Data to process –
/-! ### The network (chapter 12) -/

/-- Requests (R361 to R364, R369, R375, R380, R381, R384). A packet with the wrong OP, or while the network does not run,
moves nothing; one that is refused at injection is counted. A REQ or a WRITE that finds no usable endpoint is answered with
its CODE; one for a NET port is delivered to the fabric. A READ is answered with the lines it names, or with the CODE of the
memory or engine that cannot serve it; a READ_SHARED makes its region a sharer where the directory has room, and a RELEASE
takes it out. A WRITE stores the words of its mask, poisoned ones as poison, and is answered; one to a shared line is
answered after the INV it sends is acknowledged. A packet that was on its way arrives, if none of its
flow is before it; one that is offered now crosses at once, or stands behind those of its flow (log entry 40). -/
def Obligations.requests : Prop :=
  (∀ (c : Instr) (op : Nat) (p : Packet) (s : State), packetOf c = some (op, p) →
    (Hd.op p.h ≠ op ∨ s.netRuns = false → Does c s fun t => t = s) ∧
    (Hd.op p.h = op → s.netRuns = true → s.flying p = none →
      (s.injectWhy p = .noRoute → Does c s fun t => t.body = s.body ∧ t.logQ = s.logQ ∧
        t.rd Pg.network Net.NO_ROUTE_CNT = satAdd 16 (s.rd Pg.network Net.NO_ROUTE_CNT) 1 % 2 ^ 16 ∧
        s.onlyFields t [(Pg.network, Net.NO_ROUTE_CNT, 0)]) ∧
      (s.injectWhy p = .noSlot → Does c s fun t => t.body = s.body ∧ t.flag Pg.network (irqBit 23) = true ∧
        t.rd Pg.network Net.NO_SLOT_CNT = satAdd 16 (s.rd Pg.network Net.NO_SLOT_CNT) 1 % 2 ^ 16) ∧
      (s.injectWhy p = .sent → s.flowBusy (sourceOf p.h) (s.onFlow p) = true → Does c s fun t =>
        s.offers t (s.onFlow p) (sourceOf p.h) ∧
        t = { s with mesh := { s.mesh with flight := t.mesh.flight, offered := s.mesh.offered + 1 } })) ∧
    (∀ w, s.flying p = some w → s.mesh.flight.find? (sameFlow w.src w.p) ≠ some w → Does c s fun t => t = s)) ∧
  (∀ (c : Instr) (op : Nat) (p q : Packet) (s u : State), packetOf c = some (op, p) → s.lands u op p q →
    p.net = Nw.req ∨ (p.net = Nw.dat ∧ op = 0) →
    let rsp := if p.net = Nw.dat then 0 else if op = 2 then 2 else 1
    (∀ code, u.endpointWhy (destOf p.h) = some code → Does c s fun t => u.responds t p.h rsp code) ∧
    (∀ i, unitAt (destOf p.h) = some (.port i) → u.endpointWhy (destOf p.h) = none → goodFlits p.flits → Does c s fun t =>
      u.delivers t i (if p.net = Nw.dat then datFlits q (p.flits.map flitWords) else oneFlit q)) ∧
    (∀ w, unitAt (destOf p.h) = some w → u.endpointWhy (destOf p.h) = none → goodFlits p.flits →
      w = .pcie ∨ (∃ j, w = .tx j ∨ w = .packer j) → Does c s fun t => u.responds t p.h rsp (if rsp = 2 then 0 else 2))) ∧
  (∀ (v : PortFlit) (n : NetPort), n.waiting = [] →
    (mget 0 n.used (4 * v.net + v.vc) < 4 → (portShow n [v]).shown = some v ∧ (portShow n [v]).coming = n.coming ++ [v] ∧
      mget 0 (portShow n [v]).used (4 * v.net + v.vc) = mget 0 n.used (4 * v.net + v.vc) + 1) ∧
    (4 ≤ mget 0 n.used (4 * v.net + v.vc) → portShow n [v] = { n with waiting := [v] })) ∧
  (∀ (c : Instr) (op k : Nat) (w : Unit') (p q : Packet) (s u : State), packetOf c = some (op, p) → s.lands u op p q →
    p.net = Nw.req → unitAt (destOf p.h) = some w → memKey w = some k →
    let h := p.h
    let line := Hd.reqAddr h / 64
    let n := Hd.reqLen h
    let lines (ws : List Nat) := (List.range n).map fun j => flitOf (((ws.drop (8 * j)).take 8).map fun x => (x, false))
    let clean (ws : List Nat) : Prop := ws.length = 8 * n ∧
      ∀ j, j < 8 * n → wordDecode (u.word k (8 * line + j)) = (.clean, ws.getD j 0)
    (∀ code, op < 2 → u.memWhy k line n = some code → Does c s fun t => ∃ v : State, v.responds t h 1 code ∧ v.body = u.body ∧
      (k < 100 → v.rd (Pg.slab k) Slab.NET_REF_CNT = satAdd 16 (u.rd (Pg.slab k) Slab.NET_REF_CNT) 1 % 2 ^ 16)) ∧
    (∀ ws, op = 0 ∨ (op = 1 ∧ sharerOf h = none) → u.memWhy k line n = none → clean ws →
      Does c s fun t => u.dataSent t h (lines ws) false) ∧
    (∀ ws i, op = 1 → sharerOf h = some i → u.memWhy k line n = none → clean ws → n = 1 →
      ((u.home k).dir.all (fun d => d.line ≠ line) = true → (u.home k).dir.length < 256 → Does c s fun t =>
        ∃ v : State, v.dataSent t h (lines ws) true ∧ (v.home k).dir = (u.home k).dir ++ [⟨line, 2 ^ i⟩] ∧
          v = { u with mesh := { u.mesh with homes := v.mesh.homes } }) ∧
      ((u.home k).dir.all (fun d => d.line ≠ line) = true → 256 ≤ (u.home k).dir.length → Does c s fun t =>
        ∃ v : State, v.dataSent t h (lines ws) false ∧ v.body = u.body ∧
          v.rd Pg.network Net.DIR_FULL_CNT = satAdd 16 (u.rd Pg.network Net.DIR_FULL_CNT) 1 % 2 ^ 16) ∧
      (∀ m, (u.home k).dir = [⟨line, m⟩] → Does c s fun t => ∃ v : State, v.dataSent t h (lines ws) true ∧
        (v.home k).dir = [⟨line, m ||| 2 ^ i⟩] ∧ v = { u with mesh := { u.mesh with homes := v.mesh.homes } })) ∧
    (∀ i m, op = 2 → sharerOf h = some i → n = 1 → (u.home k).dir = [⟨line, m⟩] → Does c s fun t =>
      ∃ v : State, v.responds t h 2 0 ∧ v = { u with mesh := { u.mesh with homes := v.mesh.homes } } ∧
        (v.home k).dir = if m - bitOf m i * 2 ^ i = 0 then [] else [⟨line, m - bitOf m i * 2 ^ i⟩]) ∧
    (op = 2 → sharerOf h = none → Does c s fun t => u.responds t h 2 0)) ∧
  (∀ (c : Instr) (op n e : Nat) (p q : Packet) (s u : State), packetOf c = some (op, p) → s.lands u op p q →
    p.net = Nw.req → unitAt (destOf p.h) = some (.engine n) → u.endpointWhy (destOf p.h) = none →
    u.hostEngine n = some e →
    let h := p.h
    let a := Hd.reqAddr h / 64 * 64
    let m := Hd.reqLen h
    (op = 2 → Does c s fun t => u.responds t h 2 0) ∧
    (op < 2 → 0x40000 < a + 64 * m → Does c s fun t => u.responds t h 1 2) ∧
    (∀ ds : List Nat, op < 2 → a + 64 * m ≤ 0x40000 → ds.length = 16 * m →
      (∀ j, j < 16 * m → ∃ z, laneDecode (mget 0 u.dm (dmKey e ((a + 4 * j) / 128) ((a + 4 * j) % 128 / 4))) =
        (.clean, ds.getD j 0, z)) → Does c s fun t => u.dataSent t h ((List.range m).map fun x => flitOf ((List.range 8).map
          fun j => (fieldOf 31 (signedOf 18 (ds.getD (16 * x + 2 * j) 0)) +
            fieldOf 31 (signedOf 18 (ds.getD (16 * x + 2 * j + 1) 0)) * 2 ^ 32, false))) false)) ∧
  (∀ (vc : Fin 4) (hd : BitVec 512) (fs : List DataFlit) (w : Unit') (p q : Packet) (s u : State),
    p = ⟨Nw.dat, vc, hd.toNat, flitsOf fs⟩ → s.lands u 0 p q → unitAt (destOf p.h) = some w →
    u.endpointWhy (destOf p.h) = none → goodFlits p.flits →
    let h := p.h
    let a := Hd.addr h
    let value (j : Nat) := bitsOf ((p.flits.map Flit.d).getD (j / 8) 0) (64 * (j % 8)) 64
    let bad (j : Nat) := (p.flits.map Flit.poison).getD (j / 8) false
    let on (j : Nat) := j < 8 * p.flits.length ∧ bitOf (Hd.wmask h) j = 1
    (∀ n e, w = .engine n → u.hostEngine n = some e →
      (a % 64 ≠ 0 → Does (.netWrite vc hd fs) s fun t => u.responds t h 0 1) ∧
      (a % 64 = 0 → 0x40000 < a + 64 * p.flits.length → Does (.netWrite vc hd fs) s fun t => u.responds t h 0 2) ∧
      (a % 64 = 0 → a + 64 * p.flits.length ≤ 0x40000 → Does (.netWrite vc hd fs) s fun t =>
        ({ u with dm := t.dm } : State).responds t h 0 0 ∧
        (∀ j b, on j → b < 2 → mget 0 t.dm (dmKey e ((a + 8 * j) / 128) ((a + 8 * j) % 128 / 4 + b)) =
          if bad j = true ∨ bitOf (value j) (32 * b + 31) = 1 then lanePoison
            else laneEncode (bitsOf (value j) (32 * b) 18)) ∧
        ∀ x, (∀ j b, on j → b < 2 → x ≠ dmKey e ((a + 8 * j) / 128) ((a + 8 * j) % 128 / 4 + b)) →
          mget 0 t.dm x = mget 0 u.dm x)) ∧
    (∀ k, memKey w = some k →
      (∀ code, u.memWhy k (a / 64) p.flits.length = some code → Does (.netWrite vc hd fs) s fun t =>
        ∃ v : State, v.responds t h 0 (if code = 2 ∧ a % 64 ≠ 0 then 1 else code) ∧ v.body = u.body) ∧
      (u.memWhy k (a / 64) p.flits.length = none → a % 64 ≠ 0 → Does (.netWrite vc hd fs) s fun t =>
        ∃ v : State, v.responds t h 0 1 ∧ v.body = u.body) ∧
      (u.memWhy k (a / 64) p.flits.length = none → a % 64 = 0 → Does (.netWrite vc hd fs) s fun t =>
        (∀ j, on j → t.word k (a / 8 + j) = if bad j then poisonWord else cleanWord (value j)) ∧
        (∀ x, (∀ j, on j → x ≠ a / 8 + j) → t.word k x = u.word k x) ∧
        ((u.home k).dir = [] → ({ u with rb := t.rb, ddr := t.ddr } : State).responds t h 0 0) ∧
        (∀ m r, p.flits.length = 1 → Hd.wmask h % 2 ^ 8 ≠ 0 → (u.home k).dir = [⟨a / 64, m⟩] → sharersOf m = [r] →
          let inv : Packet := ⟨Nw.snp, 1, headerOf 0 (regionPlace r 1) (homePlace k) 0 + a / 64 * 2 ^ 28, []⟩
          (t.home k).dir = [] ∧ (t.home k).waits = (u.home k).waits ++ [⟨[(a / 64, r)],
            ⟨Nw.rsp, 1, headerOf 0 (sourceOf h) (destOf h) (Hd.tag h), []⟩⟩] ∧
          (u.injectWhy inv = .sent → u.offers t (u.onFlow inv) (sourceOf inv.h)))))) ∧
  (∀ (vc : Fin 4) (hd : BitVec 128) (k : Nat) (w : Unit') (ws : List Nat) (q : Packet) (s u : State),
    let h := hd.toNat
    let p : Packet := ⟨Nw.req, vc, h, []⟩
    let line := Hd.reqAddr h / 64
    let n := Hd.reqLen h
    let lines := (List.range n).map fun j => flitOf (((ws.drop (8 * j)).take 8).map fun x => (x, false))
    unitAt (destOf h) = some w → memKey w = some k → u.memWhy k line n = none → ws.length = 8 * n →
    (∀ j, j < 8 * n → wordDecode (u.word k (8 * line + j)) = (.clean, ws.getD j 0)) →
    (s.lands u 0 p q → Does (.netRead vc hd) s fun t => u.dataSent t h lines false) ∧
    (∀ i, s.lands u 1 p q → sharerOf h = some i → n = 1 → (u.home k).dir = [] → Does (.netReadShared vc hd) s fun t =>
      ∃ v : State, v.dataSent t h lines true ∧ (v.home k).dir = [⟨line, 2 ^ i⟩] ∧
        v = { u with mesh := { u.mesh with homes := v.mesh.homes } }) ∧
    (∀ i m, s.lands u 2 p q → sharerOf h = some i → n = 1 → (u.home k).dir = [⟨line, m⟩] → bitOf m i = 1 → m ≠ 2 ^ i →
      Does (.netRelease vc hd) s fun t => ∃ v : State, v.responds t h 2 0 ∧ (v.home k).dir = [⟨line, m - 2 ^ i⟩] ∧
        v = { u with mesh := { u.mesh with homes := v.mesh.homes } }))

Task to carry out –
Please reproduce, exactly as they appear above, the lines from the line containing "flow is before" up to and including the line containing "(∀ (c : Instr) (op : Nat) (p : Packet)".

Task response –
flow is before it; one that is offered now crosses at once, or stands behind those of its flow (log entry 40). -/
def Obligations.requests : Prop :=
  (∀ (c : Instr) (op : Nat) (p : Packet) (s : State), packetOf c = some (op, p) →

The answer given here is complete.